§ Activity
Retype the records in full, keeping each character as it is.

§ Provided data
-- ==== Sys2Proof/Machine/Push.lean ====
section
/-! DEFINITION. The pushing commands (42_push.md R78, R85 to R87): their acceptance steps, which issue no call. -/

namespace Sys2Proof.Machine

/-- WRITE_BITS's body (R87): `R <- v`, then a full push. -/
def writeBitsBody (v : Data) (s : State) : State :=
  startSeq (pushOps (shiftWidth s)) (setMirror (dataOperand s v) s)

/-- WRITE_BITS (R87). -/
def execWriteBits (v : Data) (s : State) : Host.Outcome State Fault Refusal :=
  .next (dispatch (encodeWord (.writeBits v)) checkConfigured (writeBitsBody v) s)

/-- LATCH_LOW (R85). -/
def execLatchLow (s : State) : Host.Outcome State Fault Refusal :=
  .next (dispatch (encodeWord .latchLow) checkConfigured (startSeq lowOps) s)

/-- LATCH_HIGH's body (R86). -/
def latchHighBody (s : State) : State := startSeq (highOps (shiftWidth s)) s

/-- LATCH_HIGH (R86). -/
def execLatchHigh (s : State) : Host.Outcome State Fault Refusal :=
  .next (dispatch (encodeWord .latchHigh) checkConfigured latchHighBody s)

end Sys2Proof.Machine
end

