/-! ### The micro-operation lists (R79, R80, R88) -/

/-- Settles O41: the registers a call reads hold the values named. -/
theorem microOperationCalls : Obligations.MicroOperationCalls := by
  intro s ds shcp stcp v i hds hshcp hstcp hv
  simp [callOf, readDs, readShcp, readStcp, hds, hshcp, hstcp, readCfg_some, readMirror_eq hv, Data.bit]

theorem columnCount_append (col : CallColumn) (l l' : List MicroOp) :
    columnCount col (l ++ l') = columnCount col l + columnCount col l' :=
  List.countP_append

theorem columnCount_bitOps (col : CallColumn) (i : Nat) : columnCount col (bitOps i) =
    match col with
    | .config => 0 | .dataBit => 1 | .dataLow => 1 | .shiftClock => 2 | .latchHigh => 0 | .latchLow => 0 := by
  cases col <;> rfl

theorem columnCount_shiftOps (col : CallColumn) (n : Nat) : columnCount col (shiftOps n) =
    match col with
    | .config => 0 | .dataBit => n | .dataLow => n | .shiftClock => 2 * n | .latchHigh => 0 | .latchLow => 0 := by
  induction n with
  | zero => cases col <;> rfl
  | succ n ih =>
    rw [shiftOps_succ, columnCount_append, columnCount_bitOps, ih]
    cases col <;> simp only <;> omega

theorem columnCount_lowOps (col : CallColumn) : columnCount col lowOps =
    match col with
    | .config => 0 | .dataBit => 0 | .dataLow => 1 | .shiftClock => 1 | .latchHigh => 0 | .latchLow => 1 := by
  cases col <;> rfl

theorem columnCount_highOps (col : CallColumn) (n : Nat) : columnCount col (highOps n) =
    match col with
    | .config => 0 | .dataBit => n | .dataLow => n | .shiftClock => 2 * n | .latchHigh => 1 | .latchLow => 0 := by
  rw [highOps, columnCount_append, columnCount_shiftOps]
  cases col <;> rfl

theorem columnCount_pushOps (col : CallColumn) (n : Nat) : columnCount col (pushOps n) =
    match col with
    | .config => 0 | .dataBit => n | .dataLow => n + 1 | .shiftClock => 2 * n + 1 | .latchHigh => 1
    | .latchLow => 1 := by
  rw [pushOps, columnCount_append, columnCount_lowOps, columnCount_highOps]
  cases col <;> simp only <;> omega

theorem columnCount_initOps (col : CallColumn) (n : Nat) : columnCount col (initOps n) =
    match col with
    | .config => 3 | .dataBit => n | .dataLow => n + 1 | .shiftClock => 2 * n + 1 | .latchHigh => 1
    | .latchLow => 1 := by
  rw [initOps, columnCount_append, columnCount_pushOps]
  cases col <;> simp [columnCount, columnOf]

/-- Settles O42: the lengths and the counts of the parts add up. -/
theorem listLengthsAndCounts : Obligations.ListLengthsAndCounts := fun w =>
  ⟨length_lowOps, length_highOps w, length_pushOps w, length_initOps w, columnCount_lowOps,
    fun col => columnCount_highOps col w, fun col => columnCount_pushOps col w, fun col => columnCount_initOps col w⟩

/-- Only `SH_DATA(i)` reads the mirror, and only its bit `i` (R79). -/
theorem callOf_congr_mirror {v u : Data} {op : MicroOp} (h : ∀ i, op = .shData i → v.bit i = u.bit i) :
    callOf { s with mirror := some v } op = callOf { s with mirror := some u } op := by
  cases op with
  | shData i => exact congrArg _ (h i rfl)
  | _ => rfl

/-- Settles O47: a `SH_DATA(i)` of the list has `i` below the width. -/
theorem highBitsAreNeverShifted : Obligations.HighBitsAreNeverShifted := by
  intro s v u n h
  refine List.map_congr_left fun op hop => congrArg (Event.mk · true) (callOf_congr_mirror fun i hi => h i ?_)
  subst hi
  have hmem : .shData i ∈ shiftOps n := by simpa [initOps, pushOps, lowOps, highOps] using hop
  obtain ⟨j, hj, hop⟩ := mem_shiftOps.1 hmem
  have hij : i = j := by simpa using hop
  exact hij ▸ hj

§ Task response
-- ==== Sys2Proof/Machine/Push.lean ====
section
/-! DEFINITION. The pushing commands (42_push.md R78, R85 to R87): their acceptance steps, which issue no call. -/

namespace Sys2Proof.Machine

/-- WRITE_BITS's body (R87): `R <- v`, then a full push. -/
def writeBitsBody (v : Data) (s : State) : State :=
  startSeq (pushOps (shiftWidth s)) (setMirror (dataOperand s v) s)

/-- WRITE_BITS (R87). -/
def execWriteBits (v : Data) (s : State) : Host.Outcome State Fault Refusal :=
  .next (dispatch (encodeWord (.writeBits v)) checkConfigured (writeBitsBody v) s)

/-- LATCH_LOW (R85). -/
def execLatchLow (s : State) : Host.Outcome State Fault Refusal :=
  .next (dispatch (encodeWord .latchLow) checkConfigured (startSeq lowOps) s)

/-- LATCH_HIGH's body (R86). -/
def latchHighBody (s : State) : State := startSeq (highOps (shiftWidth s)) s

/-- LATCH_HIGH (R86). -/
def execLatchHigh (s : State) : Host.Outcome State Fault Refusal :=
  .next (dispatch (encodeWord .latchHigh) checkConfigured latchHighBody s)

end Sys2Proof.Machine
end

/-! ### The micro-operation lists (R79, R80, R88) -/

/-- Settles O41: the registers a call reads hold the values named. -/
theorem microOperationCalls : Obligations.MicroOperationCalls := by
  intro s ds shcp stcp v i hds hshcp hstcp hv
  simp [callOf, readDs, readShcp, readStcp, hds, hshcp, hstcp, readCfg_some, readMirror_eq hv, Data.bit]

theorem columnCount_append (col : CallColumn) (l l' : List MicroOp) :
    columnCount col (l ++ l') = columnCount col l + columnCount col l' :=
  List.countP_append

theorem columnCount_bitOps (col : CallColumn) (i : Nat) : columnCount col (bitOps i) =
    match col with
    | .config => 0 | .dataBit => 1 | .dataLow => 1 | .shiftClock => 2 | .latchHigh => 0 | .latchLow => 0 := by
  cases col <;> rfl

theorem columnCount_shiftOps (col : CallColumn) (n : Nat) : columnCount col (shiftOps n) =
    match col with
    | .config => 0 | .dataBit => n | .dataLow => n | .shiftClock => 2 * n | .latchHigh => 0 | .latchLow => 0 := by
  induction n with
  | zero => cases col <;> rfl
  | succ n ih =>
    rw [shiftOps_succ, columnCount_append, columnCount_bitOps, ih]
    cases col <;> simp only <;> omega

theorem columnCount_lowOps (col : CallColumn) : columnCount col lowOps =
    match col with
    | .config => 0 | .dataBit => 0 | .dataLow => 1 | .shiftClock => 1 | .latchHigh => 0 | .latchLow => 1 := by
  cases col <;> rfl

theorem columnCount_highOps (col : CallColumn) (n : Nat) : columnCount col (highOps n) =
    match col with
    | .config => 0 | .dataBit => n | .dataLow => n | .shiftClock => 2 * n | .latchHigh => 1 | .latchLow => 0 := by
  rw [highOps, columnCount_append, columnCount_shiftOps]
  cases col <;> rfl

theorem columnCount_pushOps (col : CallColumn) (n : Nat) : columnCount col (pushOps n) =
    match col with
    | .config => 0 | .dataBit => n | .dataLow => n + 1 | .shiftClock => 2 * n + 1 | .latchHigh => 1
    | .latchLow => 1 := by
  rw [pushOps, columnCount_append, columnCount_lowOps, columnCount_highOps]
  cases col <;> simp only <;> omega

theorem columnCount_initOps (col : CallColumn) (n : Nat) : columnCount col (initOps n) =
    match col with
    | .config => 3 | .dataBit => n | .dataLow => n + 1 | .shiftClock => 2 * n + 1 | .latchHigh => 1
    | .latchLow => 1 := by
  rw [initOps, columnCount_append, columnCount_pushOps]
  cases col <;> simp [columnCount, columnOf]

/-- Settles O42: the lengths and the counts of the parts add up. -/
theorem listLengthsAndCounts : Obligations.ListLengthsAndCounts := fun w =>
  ⟨length_lowOps, length_highOps w, length_pushOps w, length_initOps w, columnCount_lowOps,
    fun col => columnCount_highOps col w, fun col => columnCount_pushOps col w, fun col => columnCount_initOps col w⟩

/-- Only `SH_DATA(i)` reads the mirror, and only its bit `i` (R79). -/
theorem callOf_congr_mirror {v u : Data} {op : MicroOp} (h : ∀ i, op = .shData i → v.bit i = u.bit i) :
    callOf { s with mirror := some v } op = callOf { s with mirror := some u } op := by
  cases op with
  | shData i => exact congrArg _ (h i rfl)
  | _ => rfl

/-- Settles O47: a `SH_DATA(i)` of the list has `i` below the width. -/
theorem highBitsAreNeverShifted : Obligations.HighBitsAreNeverShifted := by
  intro s v u n h
  refine List.map_congr_left fun op hop => congrArg (Event.mk · true) (callOf_congr_mirror fun i hi => h i ?_)
  subst hi
  have hmem : .shData i ∈ shiftOps n := by simpa [initOps, pushOps, lowOps, highOps] using hop
  obtain ⟨j, hj, hop⟩ := mem_shiftOps.1 hmem
  have hij : i = j := by simpa using hop
  exact hij ▸ hj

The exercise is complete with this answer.